Abstract

The low-molecular-weight microtubule-associated protein-2 (LMW MAP2) is expressed in immature and developing brains, and decreases its content dramatically along with maturation of the central nervous system. In our previous studies, we demonstrated through western blots and dual-labeling immunohistochemistry that LMW MAP2 is expressed in the pituicytes, modified astrocytes of the neurohypophysis in adult rats. The present study aimed to examine changes in the MAP2 immunoreactivity within pituicyte in adult rats under various hydration states using quantitative morphometrical analysis to demonstrate in vivo shape conversion of the pituicyte morphology. In well-hydrated control rats, light microscopic observation revealed that MAP2-stained pituicytes ramified long and well-branched processes.
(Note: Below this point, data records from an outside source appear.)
-- ==== Sys2Proof/Safety.lean ====
section
/-! DEFINITION. What the statements are said in: when a request is served at once, what its reply does to the transmitter, and
the invariants of each block, in the words of the rules that give them. -/

namespace Sys2Proof.Machine

open Sys2Proof

/-! ### Requests and replies -/

/-- The part runs, dispatch runs, no request waits and the reply slot is empty, so that a request that completes now is
dispatched now (R8); an IDLE transmitter has no report waiting (R12). -/
structure Ready (s : State) : Prop where
  running     : s.inReset = false
  dispatching : s.msg.dispatching = true
  noRequest   : s.msg.requests = []
  noReply     : s.msg.slot = none
  noHold      : s.msg.hold = false
  idleEmpty   : s.msg.tx = none → s.msg.reports = []

/-- The reply frame of a request (R9, R202): kind plus 0x80 modulo 256, the TAG, the status byte and the fields. -/
def replyFrame (kind tag : Byte) (st : Status) (fields : List Byte) : Frame :=
  ⟨kind + 0x80, tag, BitVec.ofNat 8 st.code :: fields⟩

/-- What a reply does when no report goes with it: an IDLE transmitter takes it at once, otherwise it waits in the reply slot
(R8, R11, R12). -/
def State.replied (kind tag : Byte) (st : Status) (fields : List Byte) (s : State) : State :=
  match s.msg.tx with
  | none => s.setMsg { s.msg with tx := some ⟨replyFrame kind tag st fields, false, s.time.clock⟩ }
  | some _ => s.setMsg { s.msg with slot := some ⟨replyFrame kind tag st fields, false⟩ }

/-- The reply stands in the reply slot or is being sent (R11, R12). -/
def Answered (t : State) (kind tag : Byte) (st : Status) (fields : List Byte) : Prop :=
  t.msg.slot = some ⟨replyFrame kind tag st fields, false⟩ ∨
    ∃ c, t.msg.tx = some ⟨replyFrame kind tag st fields, false, c⟩

/-- The stray table after either reset: no entry is valid, each keeping its other fields, the replacement bits and the drop counts
are 0 (R165, R178). -/
def Strays.rested (t : Strays) : Strays :=
  let gone : StrayEntry → StrayEntry := fun e => { e with valid := false }
  { sets  := t.sets.map fun v => ⟨⟨gone v.ways.q0, gone v.ways.q1, gone v.ways.q2, gone v.ways.q3⟩, false, false, false⟩
    drops := ⟨0, 0, 0, 0⟩ }

/-- The part as it stands after either reset: every piece of state at its reset value, but the samples of the capture halves,
which R83 keeps, the fields of the stray entries besides valid, which R165 keeps, and the model's own queue and counter (log 6). -/
def State.rested (s : State) : State :=
  { State.reset with
    inReset := false
    pending := s.pending
    draws   := s.draws
    stray   := s.stray.rested
    cap     := { State.reset.cap with half0 := { Half.reset with samples := s.cap.half0.samples }
                                      half1 := { Half.reset with samples := s.cap.half1.samples } } }
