/-- R60, R78, R83, R89: ACQUISITION_END ends the acquisition in flight T_acq after its start: with the correlator BUSY its half
stands FULL, not void, with its owner, its fill order that instant; an IDLE correlator takes it at once when the other half is not
FULL. No done is raised, the records keep their ids, slots and done, whatever is in flight afterwards started at that very instant,
the message controller, the plan, the legs, the divider, the span arithmetic, the map and the stray table stay. R80, R81: from the
start of its burst to its end the half has taken the 2L samples of the burst and the K of the listen, and its clip mark says whether
one of them is -2048 or +2047. The samples are what the three commands tell, in order, provided that none of their instants passes
before it is told, and free where nothing is told (log 15). A late end is log 2; with
nothing in flight, or before the listen, nothing happens (log 3). -/
def Obligations.AcquisitionEndsAfterItsTime : Prop :=
  (∀ (zs : List Sample) (s : State), s.inReset = false → s.seq.inFlight = none ∨ s.probe.phase ≠ .listen →
    exec (.acquisitionEnd zs) s = .next s) ∧
  (∀ (zs : List Sample) (s : State) (a : InFlight) (w : Sweep), s.inReset = false → s.seq.inFlight = some a →
    s.probe.phase = .listen → s.findSweep a.sweepId = some w → ∃ t, exec (.acquisitionEnd zs) s = .next t ∧
      t.time.clock = max s.time.clock (a.startClock + 200 * w.tAcq) ∧
      (∀ h, s.cap.inState .filling = some h →
        (s.cor.job ≠ none → (t.cap.half h).state = .full ∧ (t.cap.half h).void = false ∧
          (t.cap.half h).owner = (s.cap.half h).owner ∧ (t.cap.half h).fillOrder = some t.time.clock) ∧
        ∀ l k, s.cor.job = none → (s.cap.half h).owner = some (.acquisition a.sweepId a.leg l k) →
          (∀ i, i ≠ h → (s.cap.half i).state ≠ .full) →
          t.cor.job = some ⟨h, t.time.clock⟩ ∧ (t.cap.half h).state = .correlating ∧
            (t.cap.half h).owner = (s.cap.half h).owner ∧ (t.cap.half h).fillOrder = some t.time.clock) ∧
      t.seq.queue.map (fun v => (v.id, v.slot, v.done)) = s.seq.queue.map (fun v => (v.id, v.slot, v.done)) ∧
      (∀ b, t.seq.inFlight = some b → b.startClock = t.time.clock) ∧
      (t.seq.inFlight = none → t.probe.phase = .idle ∧ t.probe.gate = false) ∧ t.msg = s.msg ∧ t.plan = s.plan ∧
      t.legs = s.legs ∧ t.div = s.div ∧ t.arith = s.arith ∧ t.map = s.map ∧ t.stray = s.stray) ∧
  ∀ (s t u v : State) (a : InFlight) (w : Sweep) (h : HalfId) (xs ys zs : List Sample), s.inReset = false →
    s.seq.inFlight = some a → s.findSweep a.sweepId = some w → s.probe.phase = .settle → s.cap.inState .filling = some h →
    s.cap.stream = .acquisition → s.cap.position = 0 → s.cap.sampling = none →
    let d := (s.legSettings a.leg).chipDivider
    let all := 2 * (s.legSettings a.leg).codeLength + (s.legSettings a.leg).profileBins
    1 ≤ d → all ≤ (s.cap.half h).samples.length → 400 + all * d ≤ 200 * w.tAcq →
    exec (.burstPhase xs) s = .next t → exec (.listenPhase ys) t = .next u → exec (.acquisitionEnd zs) u = .next v →
    zs = [] ∨ u.cap.position ≤ (xs ++ ys).length →
      (v.cap.half h).samples = inputs (xs ++ ys ++ zs) (a.startClock + 400) d all ++ (s.cap.half h).samples.drop all ∧
      (s.cor.job ≠ none →
        (v.cap.half h).clip = ((s.cap.half h).clip || (inputs (xs ++ ys ++ zs) (a.startClock + 400) d all).any atRangeEnd))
At electron microscopic level, MAP2 immunoreactivity was found in the fine process and cell body of all pituicyte cytoplasm, but not in the axonal terminals containing neurosecretory vesicles. The quantitative analysis demonstrated that the cell size and perimeter of MAP2-stained pituicytes were significantly greater as compared with those of cells stained with glial fibrillary acidic protein (GFAP). When the rats were dehydrated with water deprivation or drinking of 2% saline solution, the process of MAP2-stained pituicytes was less branched due to retracting their cellular processes as compared with those of well-hydrated control and rehydrated rats. The quantitative analysis further demonstrated that water deprivation significantly reduced the cell size, perimeter and length of cellular processes of MAP2-stained pituicytes as compared with those of control. The present finding indicates that MAP2 staining is better method for investigating in vivo shape conversion of the pituicyte morphology than GFAP one. Moreover, the finding that hydration states significantly and reversibly alter in vivo pituicyte shape supports the hypothesis that the plastic shape conversion of pituicyte morphology is responsible for morphological plasticity in the neurohypophysis.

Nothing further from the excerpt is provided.